## Work task
From the records below, set down exactly the lines starting with the line that contains "(s.mapUnits f).loads = s.loads := rfl" and going on through the line that contains "(s.mapUnits f).atoms = s.atoms := rfl". Nothing else is wanted.

## Given records
....

/-! ### State.modUnit -/

@[simp] theorem State.modUnit_groups (s : State) (c u : Nat) (f : MatUnit → MatUnit) : (s.modUnit c u f).groups = s.groups := rfl
@[simp] theorem State.modUnit_ctxs (s : State) (c u : Nat) (f : MatUnit → MatUnit) : (s.modUnit c u f).ctxs = s.ctxs := rfl
@[simp] theorem State.modUnit_cores (s : State) (c u : Nat) (f : MatUnit → MatUnit) : (s.modUnit c u f).cores = s.cores := rfl
@[simp] theorem State.modUnit_islands (s : State) (c u : Nat) (f : MatUnit → MatUnit) : (s.modUnit c u f).islands = s.islands := rfl
@[simp] theorem State.modUnit_dies (s : State) (c u : Nat) (f : MatUnit → MatUnit) : (s.modUnit c u f).dies = s.dies := rfl
@[simp] theorem State.modUnit_launches (s : State) (c u : Nat) (f : MatUnit → MatUnit) : (s.modUnit c u f).launches = s.launches := rfl
@[simp] theorem State.modUnit_threads (s : State) (c u : Nat) (f : MatUnit → MatUnit) : (s.modUnit c u f).threads = s.threads := rfl
@[simp] theorem State.modUnit_mem (s : State) (c u : Nat) (f : MatUnit → MatUnit) : (s.modUnit c u f).mem = s.mem := rfl
@[simp] theorem State.modUnit_tags (s : State) (c u : Nat) (f : MatUnit → MatUnit) : (s.modUnit c u f).tags = s.tags := rfl
@[simp] theorem State.modUnit_bad (s : State) (c u : Nat) (f : MatUnit → MatUnit) : (s.modUnit c u f).bad = s.bad := rfl
@[simp] theorem State.modUnit_stores (s : State) (c u : Nat) (f : MatUnit → MatUnit) : (s.modUnit c u f).stores = s.stores := rfl
@[simp] theorem State.modUnit_hostWrites (s : State) (c u : Nat) (f : MatUnit → MatUnit) : (s.modUnit c u f).hostWrites = s.hostWrites := rfl
@[simp] theorem State.modUnit_pushes (s : State) (c u : Nat) (f : MatUnit → MatUnit) : (s.modUnit c u f).pushes = s.pushes := rfl
@[simp] theorem State.modUnit_fabReqs (s : State) (c u : Nat) (f : MatUnit → MatUnit) : (s.modUnit c u f).fabReqs = s.fabReqs := rfl
@[simp] theorem State.modUnit_fabricOut (s : State) (c u : Nat) (f : MatUnit → MatUnit) : (s.modUnit c u f).fabricOut = s.fabricOut := rfl
@[simp] theorem State.modUnit_arenas (s : State) (c u : Nat) (f : MatUnit → MatUnit) : (s.modUnit c u f).arenas = s.arenas := rfl
@[simp] theorem State.modUnit_exports (s : State) (c u : Nat) (f : MatUnit → MatUnit) : (s.modUnit c u f).exports = s.exports := rfl
@[simp] theorem State.modUnit_exportPages (s : State) (c u : Nat) (f : MatUnit → MatUnit) : (s.modUnit c u f).exportPages = s.exportPages := rfl
@[simp] theorem State.modUnit_imports (s : State) (c u : Nat) (f : MatUnit → MatUnit) : (s.modUnit c u f).imports = s.imports := rfl
@[simp] theorem State.modUnit_slots (s : State) (c u : Nat) (f : MatUnit → MatUnit) : (s.modUnit c u f).slots = s.slots := rfl
@[simp] theorem State.modUnit_landings (s : State) (c u : Nat) (f : MatUnit → MatUnit) : (s.modUnit c u f).landings = s.landings := rfl
@[simp] theorem State.modUnit_inboxes (s : State) (c u : Nat) (f : MatUnit → MatUnit) : (s.modUnit c u f).inboxes = s.inboxes := rfl
@[simp] theorem State.modUnit_queues (s : State) (c u : Nat) (f : MatUnit → MatUnit) : (s.modUnit c u f).queues = s.queues := rfl
@[simp] theorem State.modUnit_regs (s : State) (c u : Nat) (f : MatUnit → MatUnit) : (s.modUnit c u f).regs = s.regs := rfl
@[simp] theorem State.modUnit_msix (s : State) (c u : Nat) (f : MatUnit → MatUnit) : (s.modUnit c u f).msix = s.msix := rfl
@[simp] theorem State.modUnit_hostRead (s : State) (c u : Nat) (f : MatUnit → MatUnit) : (s.modUnit c u f).hostRead = s.hostRead := rfl
@[simp] theorem State.modUnit_melt (s : State) (c u : Nat) (f : MatUnit → MatUnit) : (s.modUnit c u f).melt = s.melt := rfl
@[simp] theorem State.modUnit_refreeze (s : State) (c u : Nat) (f : MatUnit → MatUnit) : (s.modUnit c u f).refreeze = s.refreeze := rfl
@[simp] theorem State.modUnit_gate (s : State) (c u : Nat) (f : MatUnit → MatUnit) : (s.modUnit c u f).gate = s.gate := rfl
@[simp] theorem State.modUnit_failedLinks (s : State) (c u : Nat) (f : MatUnit → MatUnit) : (s.modUnit c u f).failedLinks = s.failedLinks := rfl
@[simp] theorem State.modUnit_cxlDown (s : State) (c u : Nat) (f : MatUnit → MatUnit) : (s.modUnit c u f).cxlDown = s.cxlDown := rfl
@[simp] theorem State.modUnit_heldExtents (s : State) (c u : Nat) (f : MatUnit → MatUnit) : (s.modUnit c u f).heldExtents = s.heldExtents := rfl
@[simp] theorem State.modUnit_saved (s : State) (c u : Nat) (f : MatUnit → MatUnit) : (s.modUnit c u f).saved = s.saved := rfl
@[simp] theorem State.modUnit_fresh (s : State) (c u : Nat) (f : MatUnit → MatUnit) : (s.modUnit c u f).fresh = s.fresh := rfl
@[simp] theorem State.modUnit_agenda (s : State) (c u : Nat) (f : MatUnit → MatUnit) : (s.modUnit c u f).agenda = s.agenda := rfl
@[simp] theorem State.modUnit_cur (s : State) (c u : Nat) (f : MatUnit → MatUnit) : (s.modUnit c u f).cur = s.cur := rfl
@[simp] theorem State.modUnit_curSplit (s : State) (c u : Nat) (f : MatUnit → MatUnit) : (s.modUnit c u f).curSplit = s.curSplit := rfl
@[simp] theorem State.modUnit_turn (s : State) (c u : Nat) (f : MatUnit → MatUnit) : (s.modUnit c u f).turn = s.turn := rfl
@[simp] theorem State.modUnit_nextLaunch (s : State) (c u : Nat) (f : MatUnit → MatUnit) : (s.modUnit c u f).nextLaunch = s.nextLaunch := rfl
@[simp] theorem State.modUnit_nextId (s : State) (c u : Nat) (f : MatUnit → MatUnit) : (s.modUnit c u f).nextId = s.nextId := rfl
@[simp] theorem State.modUnit_free (s : State) (c u : Nat) (f : MatUnit → MatUnit) : (s.modUnit c u f).free = s.free := rfl
@[simp] theorem State.modUnit_hist (s : State) (c u : Nat) (f : MatUnit → MatUnit) : (s.modUnit c u f).hist = s.hist := rfl
@[simp] theorem State.modUnit_nextWrite (s : State) (c u : Nat) (f : MatUnit → MatUnit) : (s.modUnit c u f).nextWrite = s.nextWrite := rfl
@[simp] theorem State.modUnit_fences (s : State) (c u : Nat) (f : MatUnit → MatUnit) : (s.modUnit c u f).fences = s.fences := rfl
@[simp] theorem State.modUnit_tbRels (s : State) (c u : Nat) (f : MatUnit → MatUnit) : (s.modUnit c u f).tbRels = s.tbRels := rfl
@[simp] theorem State.modUnit_handleRels (s : State) (c u : Nat) (f : MatUnit → MatUnit) : (s.modUnit c u f).handleRels = s.handleRels := rfl
@[simp] theorem State.modUnit_hostReqs (s : State) (c u : Nat) (f : MatUnit → MatUnit) : (s.modUnit c u f).hostReqs = s.hostReqs := rfl
@[simp] theorem State.modUnit_older (s : State) (c u : Nat) (f : MatUnit → MatUnit) : (s.modUnit c u f).older = s.older := rfl
@[simp] theorem State.modUnit_loads (s : State) (c u : Nat) (f : MatUnit → MatUnit) : (s.modUnit c u f).loads = s.loads := rfl
@[simp] theorem State.modUnit_atoms (s : State) (c u : Nat) (f : MatUnit → MatUnit) : (s.modUnit c u f).atoms = s.atoms := rfl
@[simp] theorem State.modUnit_coolFrom (s : State) (c u : Nat) (f : MatUnit → MatUnit) : (s.modUnit c u f).coolFrom = s.coolFrom := rfl

/-! ### State.mapUnits -/

@[simp] theorem State.mapUnits_groups (s : State) (f : MatUnit → MatUnit) : (s.mapUnits f).groups = s.groups := rfl
@[simp] theorem State.mapUnits_ctxs (s : State) (f : MatUnit → MatUnit) : (s.mapUnits f).ctxs = s.ctxs := rfl
@[simp] theorem State.mapUnits_cores (s : State) (f : MatUnit → MatUnit) : (s.mapUnits f).cores = s.cores := rfl
@[simp] theorem State.mapUnits_islands (s : State) (f : MatUnit → MatUnit) : (s.mapUnits f).islands = s.islands := rfl
@[simp] theorem State.mapUnits_dies (s : State) (f : MatUnit → MatUnit) : (s.mapUnits f).dies = s.dies := rfl
@[simp] theorem State.mapUnits_launches (s : State) (f : MatUnit → MatUnit) : (s.mapUnits f).launches = s.launches := rfl
@[simp] theorem State.mapUnits_threads (s : State) (f : MatUnit → MatUnit) : (s.mapUnits f).threads = s.threads := rfl
@[simp] theorem State.mapUnits_mem (s : State) (f : MatUnit → MatUnit) : (s.mapUnits f).mem = s.mem := rfl
@[simp] theorem State.mapUnits_tags (s : State) (f : MatUnit → MatUnit) : (s.mapUnits f).tags = s.tags := rfl
@[simp] theorem State.mapUnits_bad (s : State) (f : MatUnit → MatUnit) : (s.mapUnits f).bad = s.bad := rfl
@[simp] theorem State.mapUnits_stores (s : State) (f : MatUnit → MatUnit) : (s.mapUnits f).stores = s.stores := rfl
@[simp] theorem State.mapUnits_hostWrites (s : State) (f : MatUnit → MatUnit) : (s.mapUnits f).hostWrites = s.hostWrites := rfl
@[simp] theorem State.mapUnits_pushes (s : State) (f : MatUnit → MatUnit) : (s.mapUnits f).pushes = s.pushes := rfl
@[simp] theorem State.mapUnits_fabReqs (s : State) (f : MatUnit → MatUnit) : (s.mapUnits f).fabReqs = s.fabReqs := rfl
@[simp] theorem State.mapUnits_fabricOut (s : State) (f : MatUnit → MatUnit) : (s.mapUnits f).fabricOut = s.fabricOut := rfl
@[simp] theorem State.mapUnits_arenas (s : State) (f : MatUnit → MatUnit) : (s.mapUnits f).arenas = s.arenas := rfl
@[simp] theorem State.mapUnits_exports (s : State) (f : MatUnit → MatUnit) : (s.mapUnits f).exports = s.exports := rfl
@[simp] theorem State.mapUnits_exportPages (s : State) (f : MatUnit → MatUnit) : (s.mapUnits f).exportPages = s.exportPages := rfl
@[simp] theorem State.mapUnits_imports (s : State) (f : MatUnit → MatUnit) : (s.mapUnits f).imports = s.imports := rfl
@[simp] theorem State.mapUnits_slots (s : State) (f : MatUnit → MatUnit) : (s.mapUnits f).slots = s.slots := rfl
@[simp] theorem State.mapUnits_landings (s : State) (f : MatUnit → MatUnit) : (s.mapUnits f).landings = s.landings := rfl
@[simp] theorem State.mapUnits_inboxes (s : State) (f : MatUnit → MatUnit) : (s.mapUnits f).inboxes = s.inboxes := rfl
@[simp] theorem State.mapUnits_queues (s : State) (f : MatUnit → MatUnit) : (s.mapUnits f).queues = s.queues := rfl
@[simp] theorem State.mapUnits_regs (s : State) (f : MatUnit → MatUnit) : (s.mapUnits f).regs = s.regs := rfl
@[simp] theorem State.mapUnits_msix (s : State) (f : MatUnit → MatUnit) : (s.mapUnits f).msix = s.msix := rfl
@[simp] theorem State.mapUnits_hostRead (s : State) (f : MatUnit → MatUnit) : (s.mapUnits f).hostRead = s.hostRead := rfl
@[simp] theorem State.mapUnits_melt (s : State) (f : MatUnit → MatUnit) : (s.mapUnits f).melt = s.melt := rfl
@[simp] theorem State.mapUnits_refreeze (s : State) (f : MatUnit → MatUnit) : (s.mapUnits f).refreeze = s.refreeze := rfl
@[simp] theorem State.mapUnits_gate (s : State) (f : MatUnit → MatUnit) : (s.mapUnits f).gate = s.gate := rfl
@[simp] theorem State.mapUnits_failedLinks (s : State) (f : MatUnit → MatUnit) : (s.mapUnits f).failedLinks = s.failedLinks := rfl
@[simp] theorem State.mapUnits_cxlDown (s : State) (f : MatUnit → MatUnit) : (s.mapUnits f).cxlDown = s.cxlDown := rfl
@[simp] theorem State.mapUnits_heldExtents (s : State) (f : MatUnit → MatUnit) : (s.mapUnits f).heldExtents = s.heldExtents := rfl
@[simp] theorem State.mapUnits_saved (s : State) (f : MatUnit → MatUnit) : (s.mapUnits f).saved = s.saved := rfl
@[simp] theorem State.mapUnits_fresh (s : State) (f : MatUnit → MatUnit) : (s.mapUnits f).fresh = s.fresh := rfl
@[simp] theorem State.mapUnits_agenda (s : State) (f : MatUnit → MatUnit) : (s.mapUnits f).agenda = s.agenda := rfl
@[simp] theorem State.mapUnits_cur (s : State) (f : MatUnit → MatUnit) : (s.mapUnits f).cur = s.cur := rfl
@[simp] theorem State.mapUnits_curSplit (s : State) (f : MatUnit → MatUnit) : (s.mapUnits f).curSplit = s.curSplit := rfl
@[simp] theorem State.mapUnits_turn (s : State) (f : MatUnit → MatUnit) : (s.mapUnits f).turn = s.turn := rfl
@[simp] theorem State.mapUnits_nextLaunch (s : State) (f : MatUnit → MatUnit) : (s.mapUnits f).nextLaunch = s.nextLaunch := rfl
@[simp] theorem State.mapUnits_nextId (s : State) (f : MatUnit → MatUnit) : (s.mapUnits f).nextId = s.nextId := rfl
@[simp] theorem State.mapUnits_free (s : State) (f : MatUnit → MatUnit) : (s.mapUnits f).free = s.free := rfl
@[simp] theorem State.mapUnits_hist (s : State) (f : MatUnit → MatUnit) : (s.mapUnits f).hist = s.hist := rfl
@[simp] theorem State.mapUnits_nextWrite (s : State) (f : MatUnit → MatUnit) : (s.mapUnits f).nextWrite = s.nextWrite := rfl
@[simp] theorem State.mapUnits_fences (s : State) (f : MatUnit → MatUnit) : (s.mapUnits f).fences = s.fences := rfl
@[simp] theorem State.mapUnits_tbRels (s : State) (f : MatUnit → MatUnit) : (s.mapUnits f).tbRels = s.tbRels := rfl
@[simp] theorem State.mapUnits_handleRels (s : State) (f : MatUnit → MatUnit) : (s.mapUnits f).handleRels = s.handleRels := rfl
@[simp] theorem State.mapUnits_hostReqs (s : State) (f : MatUnit → MatUnit) : (s.mapUnits f).hostReqs = s.hostReqs := rfl
@[simp] theorem State.mapUnits_older (s : State) (f : MatUnit → MatUnit) : (s.mapUnits f).older = s.older := rfl
@[simp] theorem State.mapUnits_loads (s : State) (f : MatUnit → MatUnit) : (s.mapUnits f).loads = s.loads := rfl
@[simp] theorem State.mapUnits_atoms (s : State) (f : MatUnit → MatUnit) : (s.mapUnits f).atoms = s.atoms := rfl
@[simp] theorem State.mapUnits_coolFrom (s : State) (f : MatUnit → MatUnit) : (s.mapUnits f).coolFrom = s.coolFrom := rfl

....

## Task output
@[simp] theorem State.mapUnits_loads (s : State) (f : MatUnit → MatUnit) : (s.mapUnits f).loads = s.loads := rfl
@[simp] theorem State.mapUnits_atoms (s : State) (f : MatUnit → MatUnit) : (s.mapUnits f).atoms = s.atoms := rfl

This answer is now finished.